O'Malley Posted October 7, 2015 Posted October 7, 2015 I think that a mild attraction or a social flirtation can develop without feeling compelled to act out on it. That seems to be the case with this guy. You invited him out and he neither asked for a rain check nor responded with an invite of his own (both of which would have indicated reciprocated interest) so I'd let this one go. Be professional but let him see the best of you. Take that initiative and passion and put it towards meeting men who clearly show and return interest.

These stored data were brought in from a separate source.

-- ==== Sys2Proof/Config.lean ====
section
/-!
DEFINITION. What an implementation fixes and the free values: constants without a body, so that no proof can see a value of them. A
statement that mentions one of them holds whatever it is. notes/assumptions/6.md, 7.md and 16.md list them.
-/
namespace Sys2Proof

/-- A free value of `w` bits: what the spec leaves open or calls undefined. The step applies it to the counter `State.free`, which it
advances, so that two readings are not forced to agree. -/
opaque Config.freeValue : Nat → Nat

/-- Whether a signature of an image or a firmware slot verifies with the public key of an OTP slot (R110, R477): the bytes signed, the
key's slot, the key programmed there (empty for slot 0, whose key the spec does not give) and the two signature values. ECDSA P-384 over
SHA-384 is a standard outside the spec. -/
opaque Config.signatureOk : List Byte → Nat → List Byte → List Byte → Bool

/-- The HMAC-SHA-256 tag of a control-channel message under a key (R446): a standard outside the spec, whose tags have 32 bytes. The first argument is the key. -/
opaque Config.hmacSha256 : List Byte → List Byte → Vector Byte 32

/-- The servo's rate after a valid measurement, in units of 2^-40 (R84): the spec names the time constants TC and TC/4 and gives no figure for
them. The arguments are the base, the code of its state, the history of (offset in 1/16 ns, raw instant at which it held) and the rate in
force. -/
opaque Config.servoRate : Nat → Nat → List (Int × Nat) → Int → Int

/-- The delay in ns of a join report, derived from the query's stamp and the station address (R149): the spec gives its bounds and no
formula. -/
opaque Config.joinDelay : Nat → List Byte → Nat → Nat

/-- The factory trim code of a unit in the Thallus OTP (R496): the spec gives no figure. -/
opaque Config.factoryCode : Nat → Nat

/-- The 64-bit digest of a twin's control state (R342): the spec gives what it covers and the CRC of R109, and not how the covered fields are
laid out as bytes. -/
opaque Config.digest : List (Nat × Nat) → Nat

end Sys2Proof
end

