/-! Registers of 05_network_ingest.md. -/

def Reg.NET_LINK (w : Twin) (n : Nat) : Nat := w.base + 0x30000 + n * 0x100
def Reg.NET_RX_FRAMES (w : Twin) (n : Nat) : Nat := w.base + 0x30008 + n * 0x100
def Reg.NET_RX_BYTES (w : Twin) (n : Nat) : Nat := w.base + 0x30010 + n * 0x100
def Reg.NET_RX_ERR (w : Twin) (n : Nat) : Nat := w.base + 0x30018 + n * 0x100
def Reg.NET_RX_DROP (w : Twin) (n : Nat) : Nat := w.base + 0x3001C + n * 0x100
def Reg.NET_RX_MISC (w : Twin) (n : Nat) : Nat := w.base + 0x30020 + n * 0x100
def Reg.NET_TX_FRAMES (w : Twin) (n : Nat) : Nat := w.base + 0x30028 + n * 0x100
def Reg.NET_TX_BYTES (w : Twin) (n : Nat) : Nat := w.base + 0x30030 + n * 0x100
def Reg.NET_TX_TAIL (w : Twin) (n : Nat) : Nat := w.base + 0x30040 + n * 0x100
def Reg.NET_TX_HEAD (w : Twin) (n : Nat) : Nat := w.base + 0x30044 + n * 0x100
def Reg.NET_SLOWQ (w : Twin) : Nat := w.base + 0x30400
def Reg.NET_RXFREE (w : Twin) : Nat := w.base + 0x30404
def Reg.NET_POOL (w : Twin) : Nat := w.base + 0x30408
def Reg.SACN_CNT_BAD (w : Twin) : Nat := w.base + 0x30800
def Reg.SACN_CNT_DUP (w : Twin) : Nat := w.base + 0x30804
def Reg.SACN_CNT_MISC (w : Twin) : Nat := w.base + 0x30808
def Reg.SACN_SEL (w : Twin) : Nat := w.base + 0x30810
def Reg.SACN_U_STAT (w : Twin) : Nat := w.base + 0x30814
def Reg.SACN_U_TS (w : Twin) : Nat := w.base + 0x30818
def Reg.SACN_U_PKTS (w : Twin) : Nat := w.base + 0x30820
def Reg.ST_STAT (w : Twin) (f : Nat) : Nat := w.base + 0x30A00 + f * 0x20
def Reg.ST_RTP (w : Twin) (f : Nat) : Nat := w.base + 0x30A04 + f * 0x20
def Reg.ST_CNT_FRM (w : Twin) (f : Nat) : Nat := w.base + 0x30A08 + f * 0x20
def Reg.ST_CNT_RATE (w : Twin) (f : Nat) : Nat := w.base + 0x30A0C + f * 0x20
def Reg.ST_CNT_PKT (w : Twin) (f : Nat) : Nat := w.base + 0x30A10 + f * 0x20
def Reg.ST_FRZ_TS (w : Twin) (f : Nat) : Nat := w.base + 0x30A18 + f * 0x20
def Reg.NWAKE_STAT (n : Nat) : Nat := 0x2800 + n * 0x4

/-! Registers of 06_layers_and_commit.md. -/

def Reg.LAYER_RELAY : Nat := 0x40
def Reg.LAYER_CMT (w : Twin) : Nat := w.base + 0x40000
def Reg.LAYER_PEND (w : Twin) : Nat := w.base + 0x40004
def Reg.LAYER_LATE_TS (w : Twin) : Nat := w.base + 0x40008
def Reg.LAYER_LATE_TICK (w : Twin) : Nat := w.base + 0x40010
def Reg.LAYER_GUARD (w : Twin) : Nat := w.base + 0x40014
def Reg.LAYER_CNT (w : Twin) : Nat := w.base + 0x40018
def Reg.LAYER_DISCARD (w : Twin) : Nat := w.base + 0x4001C
def Reg.LAYER_BYTES (w : Twin) : Nat := w.base + 0x40020
def Reg.LAYER_EVT_CTL (w : Twin) : Nat := w.base + 0x40024
def Reg.LAYER_CHG (w : Twin) (n : Nat) : Nat := w.base + 0x40040 + n * 0x4
def Reg.LAYER_SLOT (w : Twin) (n : Nat) : Nat := w.base + 0x40100 + n * 0x40
def Reg.LAYER_MODE (w : Twin) (n : Nat) : Nat := w.base + 0x40104 + n * 0x40
def Reg.LAYER_OPACITY (w : Twin) (n : Nat) : Nat := w.base + 0x40108 + n * 0x40
def Reg.LAYER_WIN_POS (w : Twin) (n : Nat) : Nat := w.base + 0x4010C + n * 0x40
def Reg.LAYER_WIN_SIZE (w : Twin) (n : Nat) : Nat := w.base + 0x40110 + n * 0x40
def Reg.LAYER_LIVE_SLOT (w : Twin) (n : Nat) : Nat := w.base + 0x40120 + n * 0x40
def Reg.LAYER_LIVE_MODE (w : Twin) (n : Nat) : Nat := w.base + 0x40124 + n * 0x40
def Reg.LAYER_LIVE_OPACITY (w : Twin) (n : Nat) : Nat := w.base + 0x40128 + n * 0x40
def Reg.LAYER_LIVE_WIN_POS (w : Twin) (n : Nat) : Nat := w.base + 0x4012C + n * 0x40
def Reg.LAYER_LIVE_WIN_SIZE (w : Twin) (n : Nat) : Nat := w.base + 0x40130 + n * 0x40
def Reg.LAYER_GEN01 (w : Twin) (n : Nat) : Nat := w.base + 0x40134 + n * 0x40
def Reg.LAYER_GEN23 (w : Twin) (n : Nat) : Nat := w.base + 0x40138 + n * 0x40
def Reg.LAYER_STAT (w : Twin) (n : Nat) : Nat := w.base + 0x4013C + n * 0x40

loveflower Posted October 8, 2015 Posted October 8, 2015 Recommend the book : "he is just not that into you" I find it enlightening. 1
bachdude Posted October 8, 2015 Posted October 8, 2015 As you know, artistic types often have a very strong independent streak in them and perhaps he felt the urge to pull back a little when he saw how interested you were in him. He may prefer to be in control of the situation and the pace. Otherwise he might feel a bit engulfed. Well, I think if there is any hope for this relationship to turn into the passionate romance you are dreaming of, you are going to have to back off, be more distant, professional, etc... If he does have interest and just hasn't acted on it yet, he will see that he may have given you the wrong impression and it may motivate him to pursue. You won't get anywhere by pushing him anyway. So it's pretty much your only option at this point. Good luck! 1
loveflower Posted October 8, 2015 Posted October 8, 2015 yes, it's very hard to understand how someone seemingly interested in you, are not that into you. I have been there. I was very naive. for me, it was black and white. either you really into someone or you don't. it never occurred to me that guys could be very gray.
stillafool Posted October 8, 2015 Posted October 8, 2015 Age difference is high- 6 years. Yes, not much money for sure. 6 years is not that high of an age difference.